### Aim of the exercise:
Select every line below containing the word "syncOf".
---------------
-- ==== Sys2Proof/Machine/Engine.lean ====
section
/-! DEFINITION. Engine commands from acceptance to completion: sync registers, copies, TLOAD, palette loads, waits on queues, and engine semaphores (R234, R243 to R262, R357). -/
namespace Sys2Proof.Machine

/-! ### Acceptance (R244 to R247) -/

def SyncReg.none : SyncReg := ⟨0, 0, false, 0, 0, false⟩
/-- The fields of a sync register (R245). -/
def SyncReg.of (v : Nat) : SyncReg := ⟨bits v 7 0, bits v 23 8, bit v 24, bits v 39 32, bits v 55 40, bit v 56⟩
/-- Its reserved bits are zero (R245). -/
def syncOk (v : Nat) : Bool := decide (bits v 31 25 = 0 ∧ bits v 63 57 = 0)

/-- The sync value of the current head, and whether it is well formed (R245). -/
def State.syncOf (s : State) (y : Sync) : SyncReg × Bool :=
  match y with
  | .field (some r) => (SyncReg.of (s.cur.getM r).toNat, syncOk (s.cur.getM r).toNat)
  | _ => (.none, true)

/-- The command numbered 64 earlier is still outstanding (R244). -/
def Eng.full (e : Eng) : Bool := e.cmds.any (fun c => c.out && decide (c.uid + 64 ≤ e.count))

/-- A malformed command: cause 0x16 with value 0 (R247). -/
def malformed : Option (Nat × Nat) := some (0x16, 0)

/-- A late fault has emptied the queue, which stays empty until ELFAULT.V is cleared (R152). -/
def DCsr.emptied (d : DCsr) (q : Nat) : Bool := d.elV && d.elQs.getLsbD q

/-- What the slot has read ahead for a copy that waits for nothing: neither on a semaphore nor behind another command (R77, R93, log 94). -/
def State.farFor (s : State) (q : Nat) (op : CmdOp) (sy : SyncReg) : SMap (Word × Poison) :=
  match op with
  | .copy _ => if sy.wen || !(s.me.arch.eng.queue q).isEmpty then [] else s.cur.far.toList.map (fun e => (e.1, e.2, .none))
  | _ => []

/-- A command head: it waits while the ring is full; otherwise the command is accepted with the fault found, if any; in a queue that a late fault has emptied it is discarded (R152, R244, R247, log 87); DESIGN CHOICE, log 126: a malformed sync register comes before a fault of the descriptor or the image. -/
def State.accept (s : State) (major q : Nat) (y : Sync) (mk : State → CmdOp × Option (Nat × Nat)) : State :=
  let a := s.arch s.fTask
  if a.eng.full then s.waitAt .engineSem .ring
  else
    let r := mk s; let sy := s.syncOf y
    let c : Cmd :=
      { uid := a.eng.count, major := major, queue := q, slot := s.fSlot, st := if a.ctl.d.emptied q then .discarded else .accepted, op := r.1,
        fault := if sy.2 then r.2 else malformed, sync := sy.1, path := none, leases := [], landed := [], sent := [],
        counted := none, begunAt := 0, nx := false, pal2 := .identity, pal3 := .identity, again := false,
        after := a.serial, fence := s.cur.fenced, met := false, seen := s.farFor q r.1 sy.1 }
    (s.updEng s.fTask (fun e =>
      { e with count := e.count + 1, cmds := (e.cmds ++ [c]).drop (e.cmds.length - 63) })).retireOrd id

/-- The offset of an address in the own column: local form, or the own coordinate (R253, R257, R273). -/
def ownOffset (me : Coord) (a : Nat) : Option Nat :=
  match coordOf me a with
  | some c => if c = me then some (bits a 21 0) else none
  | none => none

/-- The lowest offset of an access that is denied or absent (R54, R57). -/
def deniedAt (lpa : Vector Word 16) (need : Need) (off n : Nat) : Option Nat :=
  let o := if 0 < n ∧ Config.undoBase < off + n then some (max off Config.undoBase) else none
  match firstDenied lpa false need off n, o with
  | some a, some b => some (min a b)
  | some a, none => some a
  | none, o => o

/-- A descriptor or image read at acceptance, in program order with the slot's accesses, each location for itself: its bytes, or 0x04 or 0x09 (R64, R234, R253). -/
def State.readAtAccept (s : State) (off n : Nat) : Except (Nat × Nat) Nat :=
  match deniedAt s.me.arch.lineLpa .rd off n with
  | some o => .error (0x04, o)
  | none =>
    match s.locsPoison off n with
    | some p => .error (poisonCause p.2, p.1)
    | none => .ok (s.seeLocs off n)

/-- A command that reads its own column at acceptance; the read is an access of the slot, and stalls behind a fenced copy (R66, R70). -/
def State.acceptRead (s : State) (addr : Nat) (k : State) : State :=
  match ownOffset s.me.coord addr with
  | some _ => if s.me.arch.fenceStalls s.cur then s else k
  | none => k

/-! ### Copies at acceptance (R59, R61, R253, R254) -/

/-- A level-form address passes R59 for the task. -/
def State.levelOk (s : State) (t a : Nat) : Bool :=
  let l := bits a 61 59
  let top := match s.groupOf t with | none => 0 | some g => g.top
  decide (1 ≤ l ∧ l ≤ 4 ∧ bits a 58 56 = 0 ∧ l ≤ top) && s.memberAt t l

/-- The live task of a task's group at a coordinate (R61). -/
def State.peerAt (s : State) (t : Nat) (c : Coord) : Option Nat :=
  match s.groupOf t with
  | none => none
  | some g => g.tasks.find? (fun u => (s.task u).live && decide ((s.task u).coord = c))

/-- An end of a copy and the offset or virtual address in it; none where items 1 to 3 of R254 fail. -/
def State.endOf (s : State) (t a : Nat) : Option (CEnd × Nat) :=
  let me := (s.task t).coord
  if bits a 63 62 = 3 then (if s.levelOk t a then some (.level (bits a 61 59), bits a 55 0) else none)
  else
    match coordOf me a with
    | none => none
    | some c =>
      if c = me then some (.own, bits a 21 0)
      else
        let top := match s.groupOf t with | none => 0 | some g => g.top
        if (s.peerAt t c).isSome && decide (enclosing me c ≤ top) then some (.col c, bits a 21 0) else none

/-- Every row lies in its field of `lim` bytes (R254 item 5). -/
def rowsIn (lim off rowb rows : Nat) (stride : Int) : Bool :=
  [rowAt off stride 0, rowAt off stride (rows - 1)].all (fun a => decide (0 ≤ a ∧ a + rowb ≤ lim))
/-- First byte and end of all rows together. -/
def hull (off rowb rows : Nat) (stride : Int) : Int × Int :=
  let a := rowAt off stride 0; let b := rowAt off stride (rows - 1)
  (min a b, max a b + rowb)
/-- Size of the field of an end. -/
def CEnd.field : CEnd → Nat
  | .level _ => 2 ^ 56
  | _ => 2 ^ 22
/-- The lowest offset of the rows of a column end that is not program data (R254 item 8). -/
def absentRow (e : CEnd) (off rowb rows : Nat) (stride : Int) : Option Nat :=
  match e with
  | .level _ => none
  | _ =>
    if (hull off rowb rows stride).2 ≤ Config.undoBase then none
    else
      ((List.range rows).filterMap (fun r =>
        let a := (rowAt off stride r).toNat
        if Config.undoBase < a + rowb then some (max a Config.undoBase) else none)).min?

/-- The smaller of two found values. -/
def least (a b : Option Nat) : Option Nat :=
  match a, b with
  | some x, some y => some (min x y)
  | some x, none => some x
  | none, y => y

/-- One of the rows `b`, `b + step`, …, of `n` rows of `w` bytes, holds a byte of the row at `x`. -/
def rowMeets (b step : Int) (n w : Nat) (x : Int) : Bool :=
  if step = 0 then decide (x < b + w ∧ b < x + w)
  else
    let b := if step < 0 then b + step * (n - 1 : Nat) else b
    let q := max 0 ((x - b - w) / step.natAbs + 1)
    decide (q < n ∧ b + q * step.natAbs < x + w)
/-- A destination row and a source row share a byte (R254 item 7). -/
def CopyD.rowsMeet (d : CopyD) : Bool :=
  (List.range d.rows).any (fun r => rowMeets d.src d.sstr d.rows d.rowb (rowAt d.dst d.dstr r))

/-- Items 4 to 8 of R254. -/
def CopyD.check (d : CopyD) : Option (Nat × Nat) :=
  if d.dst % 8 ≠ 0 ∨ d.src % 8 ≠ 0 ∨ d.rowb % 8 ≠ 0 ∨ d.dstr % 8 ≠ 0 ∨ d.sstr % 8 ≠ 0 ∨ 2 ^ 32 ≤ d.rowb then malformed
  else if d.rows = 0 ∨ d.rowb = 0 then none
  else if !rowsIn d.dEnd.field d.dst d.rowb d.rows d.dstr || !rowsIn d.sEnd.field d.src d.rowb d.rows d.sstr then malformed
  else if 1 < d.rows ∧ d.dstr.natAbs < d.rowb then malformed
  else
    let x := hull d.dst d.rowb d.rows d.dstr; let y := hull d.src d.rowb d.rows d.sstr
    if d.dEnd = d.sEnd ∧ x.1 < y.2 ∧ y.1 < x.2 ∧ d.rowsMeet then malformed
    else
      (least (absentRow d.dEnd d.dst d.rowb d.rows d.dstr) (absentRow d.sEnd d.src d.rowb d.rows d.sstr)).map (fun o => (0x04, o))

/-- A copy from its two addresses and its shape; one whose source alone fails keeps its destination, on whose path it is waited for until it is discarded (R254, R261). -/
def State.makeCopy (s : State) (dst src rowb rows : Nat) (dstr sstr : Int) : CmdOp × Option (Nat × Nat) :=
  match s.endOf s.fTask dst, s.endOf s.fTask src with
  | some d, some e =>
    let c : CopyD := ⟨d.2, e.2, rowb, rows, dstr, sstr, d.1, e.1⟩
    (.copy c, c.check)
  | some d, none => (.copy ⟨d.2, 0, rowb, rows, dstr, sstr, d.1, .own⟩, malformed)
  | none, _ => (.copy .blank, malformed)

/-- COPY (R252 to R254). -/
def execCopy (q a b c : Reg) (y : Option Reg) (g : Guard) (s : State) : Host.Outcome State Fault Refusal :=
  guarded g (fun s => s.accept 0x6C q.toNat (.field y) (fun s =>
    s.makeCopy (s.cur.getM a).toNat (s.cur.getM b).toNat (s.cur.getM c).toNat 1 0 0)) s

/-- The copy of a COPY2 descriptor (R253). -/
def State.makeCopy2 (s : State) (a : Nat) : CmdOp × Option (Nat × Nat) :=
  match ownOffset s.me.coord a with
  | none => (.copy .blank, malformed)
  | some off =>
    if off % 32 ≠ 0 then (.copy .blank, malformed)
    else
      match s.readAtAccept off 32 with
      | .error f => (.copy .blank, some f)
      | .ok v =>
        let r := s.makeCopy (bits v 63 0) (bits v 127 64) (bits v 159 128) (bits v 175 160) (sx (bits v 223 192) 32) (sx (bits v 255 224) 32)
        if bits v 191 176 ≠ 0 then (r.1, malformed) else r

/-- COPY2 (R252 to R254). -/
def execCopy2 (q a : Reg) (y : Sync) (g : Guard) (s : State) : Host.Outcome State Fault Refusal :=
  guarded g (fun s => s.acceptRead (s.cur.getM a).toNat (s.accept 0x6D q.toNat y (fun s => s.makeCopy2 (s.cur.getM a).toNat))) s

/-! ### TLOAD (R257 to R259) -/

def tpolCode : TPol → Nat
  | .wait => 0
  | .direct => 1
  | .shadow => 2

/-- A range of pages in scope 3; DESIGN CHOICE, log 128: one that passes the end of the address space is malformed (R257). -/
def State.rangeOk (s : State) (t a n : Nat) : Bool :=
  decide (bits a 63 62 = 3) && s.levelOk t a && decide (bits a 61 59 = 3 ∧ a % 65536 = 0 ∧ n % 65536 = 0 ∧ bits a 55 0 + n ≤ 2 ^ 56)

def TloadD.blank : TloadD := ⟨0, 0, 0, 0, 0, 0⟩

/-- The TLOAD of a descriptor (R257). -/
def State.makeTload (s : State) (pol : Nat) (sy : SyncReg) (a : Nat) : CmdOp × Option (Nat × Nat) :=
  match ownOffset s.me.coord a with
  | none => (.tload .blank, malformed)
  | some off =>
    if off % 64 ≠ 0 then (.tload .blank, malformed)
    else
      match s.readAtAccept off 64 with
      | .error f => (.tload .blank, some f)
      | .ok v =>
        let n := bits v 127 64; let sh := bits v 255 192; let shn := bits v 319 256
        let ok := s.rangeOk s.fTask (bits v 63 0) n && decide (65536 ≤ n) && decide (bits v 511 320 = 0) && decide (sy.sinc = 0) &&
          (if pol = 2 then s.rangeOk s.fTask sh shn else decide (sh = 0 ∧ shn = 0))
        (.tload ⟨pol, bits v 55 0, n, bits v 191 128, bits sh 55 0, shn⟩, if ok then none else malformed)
---------------
### Solution:
def State.syncOf (s : State) (y : Sync) : SyncReg × Bool :=
    let r := mk s; let sy := s.syncOf y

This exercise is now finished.